The parity dashboard does something the average-based one could not: it makes regressions in the slowest language visible at the same urgency as regressions in the fastest one. When you average across 32 languages, a 200ms regression in Vietnamese moves the average by 6ms. When you measure parity, it moves the dashboard by 200ms.
What is still slow
After the routing work, the TTS pools, and the parity dashboard, our worst language (Cantonese, primarily because the supporting acoustic-model corpus is smaller) sits at 320ms. English is at 220ms. The remaining 100ms gap is real and we know roughly where it lives — the Cantonese STT acoustic model is older and not yet on the new architecture, and we will retrain it in Q3.
But "the slowest language is 100ms behind the fastest" is a different conversation from "the slowest language is 280ms behind the fastest." The former is a known regression with a quarterly fix planned. The latter was a customer-experience emergency we did not know we had.
What we would do differently next time
Three things, in priority order, if we were rebuilding the latency stack from scratch with what we know now.
- Build the classifier-router first, then the model. The routing layer ended up being the highest-leverage piece. Treating it as a "we will add it later if we need it" turned out to mean we lived with single-model latency for 18 months longer than we needed to.
- Set parity SLOs before language SLOs. The temptation is to set per-language targets and let parity emerge. Parity does not emerge; it diverges, slowly, in the direction of the team's primary language.

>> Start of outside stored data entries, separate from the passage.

-- ==== Sys2Proof/Machine/BeltOps.lean ====
section
/-! DEFINITION. The belt (09_belt_scoring.md): the directory and its parts, the tap buffer, tallies, ranges, query slots,
scoring, injection, markers. -/

namespace Sys2Proof.Machine

/-! ## Clusters -/

def emptyCluster : Cluster := ⟨[], [], [], none, 0, false, [], [], 0, none, none, 0⟩

def State.cluster (s : State) (c : Nat) : Cluster := tabGet emptyCluster s.ppl.clusters c

def State.setCluster (s : State) (c : Nat) (k : Cluster) : State :=
  { s with ppl := { s.ppl with clusters := tabPut emptyCluster s.ppl.clusters c k } }

/-- A cluster in service: enabled and not retired. -/
def State.clusterUp (s : State) (c : Nat) : Bool :=
  s.fbit Fld.CFG_LICENCE_ENABLED c && !(s.cluster c).retired

/-- Clusters in the SCORE role (Table 6-1). -/
def State.scoreClusters (s : State) : List Nat :=
  (List.range 16).filter (fun c => s.fld (Fld.PPL_STAGE_ROLE c) = 8)

def emptyScore : ScoreCl := ⟨[], [], none, 0, []⟩

def State.scoreCl (s : State) (c : Nat) : ScoreCl := tabGet emptyScore s.belt.score c

def State.setScore (s : State) (c : Nat) (k : ScoreCl) : State :=
  { s with belt := { s.belt with score := tabPut emptyScore s.belt.score c k } }

/-! ## Revolutions and segments (R275) -/

def revMod : Nat := 2 ^ 32

/-- The marker before, and the one after. -/
def prevMark (r g : Nat) : Nat × Nat := if g = 0 then ((r + revMod - 1) % revMod, 63) else (r, g - 1)
def succMark (r g : Nat) : Nat × Nat := if g = 63 then ((r + 1) % revMod, 0) else (r, g + 1)

/-- Whether marker (r, g) is at or after (r0, g0): revolution first, modulo 2^32. -/
def markAtOrAfter (r g r0 g0 : Nat) : Bool :=
  let d := (r + revMod - r0) % revMod
  if d = 0 then decide (g0 ≤ g) else decide (d < revMod / 2)

/-- MAX_REV in force. -/
def State.maxRev (s : State) : Nat := max 2 (min 4 (s.fld Fld.BLT_SCORE_CTL_MAX_REV))

/-! ## The directory (R270, R271) -/

def Shard.frames (h : Shard) : Nat := (h.records + 3) / 4

/-- N_h. -/
def Home.frames (h : Home) : Nat := h.shards.foldl (fun n x => n + x.frames) 0

/-- The first SEQ of part g. -/
def Home.lo (h : Home) (g : Nat) : Nat := g * h.frames / 64

/-- F(h, g). -/
def Home.count (h : Home) (g : Nat) : Nat := h.lo (g + 1) - h.lo g

/-- The shard and the frame of it that SEQ q names. -/
def shardAt : List Shard → Nat → Option (Shard × Nat)
  | [], _ => none
  | x :: t, q => if q < x.frames then some (x, q) else shardAt t (q - x.frames)

/-- Records in the frame of SEQ q. -/
def Home.recsIn (h : Home) (q : Nat) : Nat :=
  match shardAt h.shards q with
  | some (x, i) => min 4 (x.records - 4 * i)
  | none => 0

def Directory.home? (d : Directory) (p : Nat) : Option Home := d.homes.find? (fun h => h.pos = p)

/-- EXPECT of segment g. -/
def Directory.expect (d : Directory) (g : Nat) : Nat := d.homes.foldl (fun n h => n + h.count g) 0

/-- Records of the frames of part g of a home. -/
def Home.partRecords (h : Home) (g : Nat) : Nat :=
  (List.range (h.count g)).foldl (fun n i => n + h.recsIn (h.lo g + i)) 0

/-- The shadow of a home. -/
def Directory.shadowOf (d : Directory) (p : Nat) : Nat := match d.home? p with | some h => h.shadow | none => 0xFFFF

/-! ## Queries (Table 9-7) -/

def Query.par' (q : Query) (hi lo : Nat) : Nat := bitsOf q.par hi lo
def Query.k (q : Query) : Nat := q.par' 63 54 + 1
def Query.cutoff (q : Query) : Nat := q.par' 53 30
def Query.pmask (q : Query) : Nat := q.par' 29 14
def Query.best (q : Query) : Bool := q.par' 13 13 = 1
def Query.qfmt (q : Query) : Nat := q.par' 12 9
def Query.dim128 (q : Query) : Nat := q.par' 8 4

/-- Whether a cluster's profile matches a query (R281). -/
def State.profMatch (s : State) (c : Nat) (q : Query) : Bool :=
  s.fld (Fld.BLT_PROF_QFMT c) = q.qfmt && s.fld (Fld.BLT_PROF_DIM128 c) = q.dim128

/-- Clusters that may take a query. -/
def State.matching (s : State) (q : Query) : List Nat :=
  s.scoreClusters.filter (fun c => s.clusterUp c && s.profMatch c q)

/-- Record format codes of Table 9-5. -/
def vecFmt (code : Nat) : Option NumFmt :=
  match code with
  | 0 => some .int8
  | 1 => some .int4
  | 2 => some .e4m3
  | 6 => some .e2m1
  | _ => none

/-- Element i of a vector in words: 8-bit elements in byte order, 4-bit ones low half first (R51). -/
def vecElem (fmt : NumFmt) (ws : List W64) (i : Nat) : FV :=
  if fmt = .int8 ∨ fmt = .e4m3 then decodeFmt fmt (word ws (i / 8) / 2 ^ (8 * (i % 8)) % 256)
  else decodeFmt fmt (word ws (i / 16) / 2 ^ (4 * (i % 16)) % 16)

- Resource the per-language infrastructure as if each language were a separate product. Mandarin TTS deserved its own GPU pool from day one, not from the day we measured the latency gap.
None of this is novel research. None of it required a paper. It required treating latency parity as a product commitment, then funding the unglamorous infrastructure to back the commitment. We have the parity we need now. We did not have it for four years.